With Beijing breathing down Wa necks
Despite the mishap last month when more than 400 kilograms of their heroin consignment was seized by the Burma Army, the Wa on the Sino-Burma border are doing their best to live up to their pledge of establishing a drug-free zone, according to sources from Panghsang...
No. 10 - 10/2005
13 October 2005
Drugs
With Beijing breathing down Wa necks
Despite the mishap last month when more than 400 kilograms of their heroin consignment was seized by the Burma Army, the Wa on the Sino-Burma border are doing their best to live up to their pledge of establishing a drug-free zone, according to sources from Panghsang:
As vowed several years earlier, Wa chairman Bao Youxiang declared all areas under his control along the Chinese border to be free of drugs beginning 26 June, the International Day Against Drug Abuse and Illicit Trafficking. Prior to that, he had also ordered all refineries and stocks of output north of Panghsang to be transferred to the south by the end of May and "sold out as quickly as possible," according to a written report received by S.H.A.N.

Bao Youxiang
Since then, a 250-men strong HQ security unit was transformed into an anti-narcotics force and, under the watchful eyes of Chinese officials who are in Panghsang to monitor the campaign, are being dispatched in small teams to each township to see that Chairman Bao's solemn word is being honored by his people.
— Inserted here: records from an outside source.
-- ==== Sys2Proof/Machine/Operands.lean ====
section
/-! DEFINITION. The operand forms: registers of the issuing context, memory operands, targets, literals, and which
registers an instruction reads (R102, R111, R139, R140, R159, R268). -/

namespace Sys2Proof.Machine

/-! ### The issuing context -/

/-- The context that is executing. -/
def State.cc (s : State) : Ctx := s.ctx s.cur.core s.cur.ctx
/-- The core that is executing. -/
def State.cn (s : State) : Core := s.core s.cur.core
/-- Change the context that is executing. -/
def State.modCc (s : State) (f : Ctx → Ctx) : State := s.modCtx s.cur.core s.cur.ctx f
/-- Change the core that is executing. -/
def State.modCn (s : State) (f : Core → Core) : State := s.modCore s.cur.core f

/-- R111: a scalar register; `s0` reads as zero. -/
def Ctx.sreg (k : Ctx) (r : SReg) : Word := if r = 0 then 0 else k.s[r]
/-- R158: an awaited word enters a scalar register. -/
def Ctx.fillS (k : Ctx) (id : Nat) (r : SReg) (x : Word) : Ctx :=
  let y := k.keepPoked id 8 x.toNat k.s[r].toNat
  if r = 0 then k else { k with
    s := k.s.set r (BitVec.ofNat 64 y), pending := k.pending.filter (fun p => p.2 ≠ .request id)
    poked := k.poked.filter (·.1 ≠ id) }
/-- R158: an awaited row enters a vector register; its tag, SP and side field are the result's (R115). -/
def Ctx.fillV (k : Ctx) (id : Nat) (r : VReg) (x : VVal) : Ctx :=
  { k with
    v := k.v.set r { x with data := BitVec.ofNat 1024 (k.keepPoked id 128 x.data.toNat k.v[r].data.toNat) }
    pending := k.pending.filter (fun p => p.2 ≠ .request id), poked := k.poked.filter (·.1 ≠ id) }
/-- R158, R240: an awaited 32-bit lane enters a vector register. -/
def Ctx.fillLane (k : Ctx) (id : Nat) (r : VReg) (i : Nat) (x : BitVec 32) : Ctx :=
  let old := k.v[r].data.toNat
  let new := (List.range 4).foldl (fun y j =>
    if k.poked.contains (id, 4 * i + j) then y else setByte y (4 * i + j) (x.extractLsb' (8 * j) 8)) old
  { k with v := k.v.set r { k.v[r] with data := BitVec.ofNat 1024 new } }
/-- R158: a register no longer awaits the result of a name. -/
def Ctx.arrived (k : Ctx) (id : Nat) : Ctx :=
  { k with pending := k.pending.filter (fun p => p.2 ≠ .request id), poked := k.poked.filter (·.1 ≠ id) }
/-- R111: write a scalar register; a write to `s0` is discarded. A result still pending for it is dropped.
DEDUCED (log 22). -/
def Ctx.setSreg (k : Ctx) (r : SReg) (x : Word) : Ctx :=
  if r = 0 then k else { k with s := k.s.set r x, pending := k.pending.filter (fun p => p.1 ≠ .s r) }
/-- A vector register. -/
def Ctx.vreg (k : Ctx) (r : VReg) : VVal := k.v[r]
/-- Write a vector register. -/
def Ctx.setVreg (k : Ctx) (r : VReg) (x : VVal) : Ctx :=
  { k with v := k.v.set r x, pending := k.pending.filter (fun p => p.1 ≠ .v r) }
/-- A predicate register. -/
def Ctx.preg (k : Ctx) (r : PReg) : Pred := k.p[r]
/-- Write a predicate register. -/
def Ctx.setPreg (k : Ctx) (r : PReg) (x : Pred) : Ctx :=
  { k with p := k.p.set r x, pending := k.pending.filter (fun p => p.1 ≠ .p r) }

/-- A scalar register of the issuing context. -/
def State.sr (s : State) (r : SReg) : Word := s.cc.sreg r
/-- A vector register of the issuing context. -/
def State.vr (s : State) (r : VReg) : VVal := s.cc.vreg r
/-- A predicate register of the issuing context. -/
def State.pr (s : State) (r : PReg) : Pred := s.cc.preg r
/-- Write a scalar register of the issuing context. -/
def State.setS (s : State) (r : SReg) (x : Word) : State := s.modCc fun k => k.setSreg r x
/-- Write a vector register of the issuing context. -/
def State.setV (s : State) (r : VReg) (x : VVal) : State := s.modCc fun k => k.setVreg r x
/-- Write a predicate register of the issuing context. -/
def State.setP (s : State) (r : PReg) (x : Pred) : State := s.modCc fun k => k.setPreg r x

/-- A register awaits a result (R140, R165, R172, R173). DEDUCED (log 22). -/
def Ctx.await (k : Ctx) (r : RegName) (a : Await) : Ctx := { k with pending := k.pending ++ [(r, a)] }
/-- R140: a later instruction writes a register, which awaits the results of earlier ones no more. DEDUCED (log 22). -/
def Ctx.forget (k : Ctx) (r : RegName) : Ctx := { k with pending := k.pending.filter (fun p => p.1 ≠ r) }
/-- R140, R165, R217: what a register awaits has still to come in a cycle of the core. -/
def Await.isOpen (cycle : Nat) : Await → Bool
  | .request _ | .sector _ => true
  | .cycle t => cycle < t
/-- R140: a register awaits a result in a cycle of the core. -/
def Ctx.awaits (k : Ctx) (cycle : Nat) (r : RegName) : Bool := k.pending.any fun p => p.1 == r && p.2.isOpen cycle

/-- R139: the registers as an instruction reads them when it issues. -/
def Ctx.regs (k : Ctx) : Regs := { s := k.s, v := k.v, p := k.p }
/-- A scalar register as read at issue. -/
def Regs.sreg (g : Regs) (r : SReg) : Word := if r = 0 then 0 else g.s[r]
/-- A vector register as read at issue. -/
def Regs.vreg (g : Regs) (r : VReg) : VVal := g.v[r]
/-- A predicate register as read at issue. -/
def Regs.preg (g : Regs) (r : PReg) : Pred := g.p[r]

/-! ### Memory operands, literals, targets -/

/-- R159: the address of a local form. -/
def localEa (base : Word) (off : BitVec 16) : Word := base + off.signExtend 64
/-- R159: the address of a global form; the offset never carries into the core and wafer fields. -/
def globalGa (base : Word) (off : BitVec 16) : Word :=
  base.extractLsb' 32 32 ++ (base.extractLsb' 0 32 + off.signExtend 32)
/-- R102, R149: the PC that a target names, in the line of the branch. -/
def targetPc (pc : BitVec 32) (t : Target) : BitVec 32 :=
  (pc &&& ~~~63#32) + (t.loff.signExtend 32 <<< 6) + 2 + (t.slot.setWidth 32 <<< 1)
/-- R272, R273: a 32-bit operand, a literal sign-extended or the low half of a register. -/
def State.operand32 (s : State) : RegOrImm → BitVec 32
  | .imm v => v.signExtend 32
  | .reg sa => (s.sr sa).extractLsb' 0 32
/-- R276: a 16-bit mask, a literal or the low bits of a register. -/
def State.operand16 (s : State) : RegOrImm → BitVec 16
  | .imm v => v
  | .reg sa => (s.sr sa).extractLsb' 0 16
/-- R277: the entries that an arming form names. -/
def State.operandEntries (s : State) : RegOrImm → BitVec 32
  | .imm v => 1#32 <<< (v.toNat % 32)
  | .reg sa => (s.sr sa).extractLsb' 0 32
/-- R114: the issuing context runs in service mode. -/
def State.svc (s : State) : Bool := s.cc.sts.getLsbD 4

/-! ### Registers that an instruction reads (R140) -/

/-- The registers of a literal or register operand. -/
def roiRegs : RegOrImm → List RegName
  | .imm _ => []
  | .reg sa => [.s sa]

/-- A predicated result keeps the lanes it does not write, so it reads its destination (R105). -/
def predRegs (vd : VReg) : Option PReg → List RegName
  | none => []
  | some p => [.p p, .v vd]

/-- The register of a predicate that only masks what an instruction reads. -/
def maskRegs : Option PReg → List RegName
  | none => []
  | some p => [.p p]

/-- The registers of a vector shift amount. -/
def shiftRegs : ShiftBy → List RegName
  | .reg vb => [.v vb]
  | .amt _ => []

/-- The registers of a broadcast source. -/
def bcastRegs : BcastSrc → List RegName
  | .lane va _ => [.v va]
  | .scalar sa _ => [.s sa]

/-- The registers of a scan's carry-in. -/
def scanRegs : ScanIn → List RegName
  | .vc v _ => [.v v]
  | .none | .w => []

/-- R36, R54: the code table, where a type is CB4. -/
def ctabRegs (ty : VTy) : List RegName := if ty = .cb4 then [.ctab] else []

/-- R140: the registers that an instruction reads when it issues. A conversion reads its destination only where it keeps
elements of it (R233). -/
def reads : Instr → List RegName
  | .ret => [.s 15]
  | .bEq a b _ | .bNe a b _ | .bLt a b _ | .bGe a b _ | .bLtn a b _ | .bGen a b _ => [.s a, .s b]
  | .bpAny p _ | .bpAll p _ | .bpNone p _ => [.p p]
  | .loop a _ => [.s a]
  | .add _ a b | .sub _ a b | .mul _ a b | .mulh _ a b | .mulhn _ a b | .div _ a b | .divn _ a b
  | .rem _ a b | .remn _ a b | .and _ a b | .or _ a b | .xor _ a b | .andn _ a b | .shl _ a b
  | .shr _ a b | .sra _ a b | .min _ a b | .max _ a b | .minn _ a b | .maxn _ a b | .slt _ a b
  | .sltn _ a b => [.s a, .s b]
  | .sel _ a b c _ => [.s a, .s b, .s c]
  | .popc _ a | .clz _ a | .ctz _ a => [.s a]
  | .addi _ a _ | .andi _ a _ | .ori _ a _ | .xori _ a _ => [.s a]
  | .shli _ a _ | .shri _ a _ | .srai _ a _ => [.s a]
  | .movk d _ _ => [.s d]
  | .ldS8 _ a _ | .ldS16 _ a _ | .ldS32 _ a _ | .ldS64 _ a _ | .ldN8 _ a _ | .ldN16 _ a _ | .ldN32 _ a _
  | .ldWf _ a _ | .ldWfe _ a _ | .feTst _ a _ => [.s a]
  | .stN8 b a _ | .stN16 b a _ | .stN32 b a _ | .stN64 b a _ | .stWef b a _ | .stSf b a _ => [.s b, .s a]
  | .pf a _ | .feSet a _ | .feClr a _ => [.s a]
  | .amoAdd _ b a _ _ _ _ | .amoMin _ b a _ _ _ _ | .amoMax _ b a _ _ _ _ | .amoAnd _ b a _ _ _ _
  | .amoOr _ b a _ _ _ _ | .amoXchg _ b a _ _ _ _ => [.s b, .s a]
  | .amoCas _ b c a _ _ _ _ => [.s b, .s c, .s a]
  | .get _ a _ _ => [.s a]
  | .getv _ a _ => [.s a]
  | .put b a _ _ _ => [.s b, .s a]
  | .putv v a _ _ => [.v v, .s a]
  | .putH b a c _ => [.s b, .s a, .s c]
  | .putK b a c _ | .cpStart b a c _ => [.s b, .s a, .s c]
  | .l1Wb a b | .l1Inv a b | .l2Inv a b => [.s a, .s b]
  | .chsend v a _ => [.v v, .s a]
  | .chmark a _ => [.s a]
  | .nbPut v _ => [.v v]
  | .trgArm x | .trgOff x | .flgSet x | .flgClr x => roiRegs x
  | .cntAdd _ x | .cntSet _ x | .cntWait _ _ x _ => roiRegs x
  | .barWait a _ => [.s a]
  | .vadd d a b p _ _ _ | .vsub d a b p _ _ _ | .vmul d a b p _ _ _ | .vmin d a b p _ _ _
  | .vmax d a b p _ _ _ => [.v a, .v b] ++ predRegs d p
  | .vfma d a b c p _ _ _ | .vfms d a b c p _ _ _ | .vfnma d a b c p _ _ _ =>
    [.v a, .v b, .v c] ++ predRegs d p
  | .vabs d a p _ _ _ | .vneg d a p _ _ _ => [.v a] ++ predRegs d p
  | .vaddImm d a p _ _ _ _ | .vsubImm d a p _ _ _ _ | .vmulImm d a p _ _ _ _ | .vminImm d a p _ _ _ _
  | .vmaxImm d a p _ _ _ _ => [.v a] ++ predRegs d p
  | .vrcp d a p _ _ | .vrsqrt d a p _ _ | .vexp2 d a p _ _ | .vlog2 d a p _ _ | .vtanh d a p _ _
  | .vsgm d a p _ _ => [.v a] ++ predRegs d p
  | .vsqrt d a p _ _ => [.v a] ++ predRegs d p
  | .vand d a b p | .vor d a b p | .vxor d a b p => [.v a, .v b] ++ predRegs d p
  | .vshl d a x p _ | .vshr d a x p _ | .vsra d a x p _ => [.v a] ++ shiftRegs x ++ predRegs d p
  | .vmulh d a b p _ => [.v a, .v b] ++ predRegs d p
  | .vaddc _ a b q i _ | .vsubc _ a b q i _ => [.v a, .v b] ++ (if i = .p then [.p q] else [])
  | .vcmp d a b p _ _ _ =>
    [.v a, .v b] ++ (match p with | none => [] | some q => [.p q, .p d])
  | .vsel _ a b p => [.v a, .v b, .p p]
  | .pand _ a b | .por _ a b | .pxor _ a b => [.p a, .p b]
  | .pnot _ a => [.p a]
  | .pcnt _ a | .pfirst _ a => [.p a]
  | .vmov d a p => [.v a] ++ predRegs d p
  | .vbcast d x p => bcastRegs x ++ predRegs d p
  | .vbcastImm d p _ _ _ _ => predRegs d p
  | .vins d a _ => [.v d, .s a]
  | .vext _ a _ => [.v a]
  | .vperm d a b p => [.v a, .v b] ++ predRegs d p
  | .vrot d a _ p => [.v a] ++ predRegs d p
  | .vshf d a b _ p => [.v a, .v b] ++ predRegs d p
  | .vredAdd _ a p _ | .vredMax _ a p _ | .vredMin _ a p _ => [.v a] ++ maskRegs p
  | .vscanAdd _ a p _ x _ | .vscanMax _ a p _ x _ | .vscanMul _ a p _ x _ => [.v a] ++ scanRegs x ++ maskRegs p
  | .vlrec _ a b c _ _ _ => [.v a, .v b, .v c]
  | .vcvt d a dst src _ _ _ =>
    [.v a] ++ (if src.count < dst.count then [.v d] else []) ++ ctabRegs dst ++ ctabRegs src
  | .vdq _ a _ src _ _ _ => [.v a] ++ ctabRegs src
  | .vqnt d a c dst _ _ _ => [.v a, .v d] ++ (if dst = .e2m1 then [] else [.v c]) ++ ctabRegs dst
  | .vlut _ a _ _ _ => [.v a, .ctab]
  | .ctabWr a => [.v a]
  | .vld d a _ p _ => [.s a] ++ predRegs d p
  | .vst v a _ p => [.v v, .s a] ++ maskRegs p
  | .vgat d b a _ p _ => [.v b, .s a] ++ predRegs d p
  | .vsct v b a _ p => [.v v, .v b, .s a] ++ maskRegs p
  | .vtagRd _ a _ => [.v a]
  | .vtagSet d a _ _ _ => [.v d, .s a]
  | .mxLdw _ a _ _ _ => [.s a]
  | .mxScw _ v _ => [.v v]
  | .mxCfg _ a => (match a with | none => [] | some r => [.s r])
  | .mxMac _ v _ ty _ | .mxMacp _ v _ ty _ _ _ => [.v v] ++ ctabRegs ty
  | .mxRun ty _ _ _ => ctabRegs ty
  | .collKick a b c _ => [.s a, .s b, .s c]
  | .collWait _ a _ => [.s a]
  | .collRng _ a => [.s a]
  | .csrWr _ a _ | .csrSet _ a _ | .csrClr _ a _ => [.s a]
  | .frz a => [.s a]
  | _ => []

/-! ### Classes of accesses (R179) -/

/-- R179: local loads and stores, full/empty forms and local atomics: the local alias port (R192). -/
def localPort : Instr → Bool
  | .ldS8 .. | .ldS16 .. | .ldS32 .. | .ldS64 .. | .ldN8 .. | .ldN16 .. | .ldN32 ..
  | .stN8 .. | .stN16 .. | .stN32 .. | .stN64 .. | .ldWf .. | .ldWfe .. | .stWef .. | .stSf ..
  | .feSet .. | .feClr .. | .feTst .. | .vld .. | .vst .. | .vgat .. | .vsct .. => true
  | .amoAdd _ _ _ _ _ _ g | .amoMin _ _ _ _ _ _ g | .amoMax _ _ _ _ _ _ g | .amoAnd _ _ _ _ _ _ g
  | .amoOr _ _ _ _ _ _ g | .amoXchg _ _ _ _ _ _ g => !g
  | .amoCas _ _ _ _ _ _ _ g => !g
  | _ => false

/-- R179: the group *reads*. DEDUCED (log 48). -/
def isRead : Instr → Bool
  | .ldS8 .. | .ldS16 .. | .ldS32 .. | .ldS64 .. | .ldN8 .. | .ldN16 .. | .ldN32 ..
  | .ldWf .. | .ldWfe .. | .feTst .. | .vld .. | .vgat .. | .get .. | .getv .. | .chrecv ..
  | .amoAdd .. | .amoMin .. | .amoMax .. | .amoAnd .. | .amoOr .. | .amoXchg .. | .amoCas .. => true
  | _ => false

/-- R179, R199: the group *writes*; a release fence before an `nb.put` holds it back. DEDUCED (log 48). -/
def isWrite : Instr → Bool
  | .stN8 .. | .stN16 .. | .stN32 .. | .stN64 .. | .ldWfe .. | .stWef .. | .stSf .. | .feSet .. | .feClr ..
  | .vst .. | .vsct .. | .put .. | .putv .. | .putH .. | .putK .. | .cntAdd .. | .chsend .. | .chmark .. | .nbPut ..
  | .amoAdd .. | .amoMin .. | .amoMax .. | .amoAnd .. | .amoOr .. | .amoXchg .. | .amoCas .. => true
  | _ => false

/-- R162: a form that occupies a put-tracker entry. -/
def tracked : Instr → Bool
  | .get .. | .getv .. | .put .. | .putv .. | .putH .. | .putK .. => true
  | .amoAdd _ _ _ _ _ _ g | .amoMin _ _ _ _ _ _ g | .amoMax _ _ _ _ _ _ g | .amoAnd _ _ _ _ _ _ g
  | .amoOr _ _ _ _ _ _ g | .amoXchg _ _ _ _ _ _ g => g
  | .amoCas _ _ _ _ _ _ _ g => g
  | _ => false

/-- R140: the divisions, which share the core's one divider. -/
def isDivision : Instr → Bool
  | .div .. | .divn .. | .rem .. | .remn .. => true
  | _ => false

/-- R240: a form that needs the load and store port of the core. -/
def usesPort (i : Instr) : Bool := localPort i || (match i with | .pf .. => true | _ => false)

/-- R240: a form that holds the load and store port for 8 cycles. -/
def holdsPort : Instr → Bool
  | .vgat .. | .vsct .. => true
  | _ => false

/-- R247: a form that enters the matrix operation queue. -/
def isMatrix : Instr → Bool
  | .mxLdw .. | .mxLdwc .. | .mxScw .. | .mxCfg .. | .mxClr .. | .mxMac .. | .mxMacp .. | .mxRun .. | .mxRd .. => true
  | _ => false

/-- R199: the forms that change a full/empty bit wait for the earlier accesses of their context homed on the core. -/
def releasesWord : Instr → Bool
  | .stSf .. | .stWef .. | .feSet .. | .feClr .. | .ldWfe .. => true
  | _ => false

/-- R272, R276: forms that wait for the earlier writes of their context homed on the core. -/
def releases : Instr → Bool
  | .cntAdd .. | .flgSet .. | .flgClr .. => true
  | _ => false

end Sys2Proof.Machine
end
Bao, 56, had sworn that if a single poppy plant were still found in his bailiwick after 26 June, he would have his head chopped off.
"Fields found in the Wa-controlled areas are being razed to the ground by his troops," said a Shan businessman in Panghsang. "Offenders are either being jailed or fined."
He admitted that the later push by Panghsang, also known by its new name Pangkham, has been tough on the people. "They have saved some from last year's harvest," he said. "But I don't know how they are going to fare in the long run."
By contrast, poppy fields are in full bloom in areas under the control of the Burma Army units, such as Manghseng and Mawfah, along the Salween.
A source who recently returned to the border confirmed the fact saying the season's poppy areas are more in the west than in the eastern part of the Wa region.
The Transnational Institute (TNI), an international network of activists-scholars based in Amsterdam, had warned on 25 June that an estimated 350,000 households, about 2 million people, stood to suffer from the opium bans.
In the case of the neighboring Kokang, where the ban was implemented in 2003, a number of people are reportedly trying to survive by eating tree bark, selling off daughters, withdrawing children from school, selling off homes and land and moving off to other regions when the opium ban is yet to be implemented.
The World Food Program that has been running food assistance operations in Shan State since 2003 has targeted 100,000 people in the Wa region for this year's project which ends in May 2006.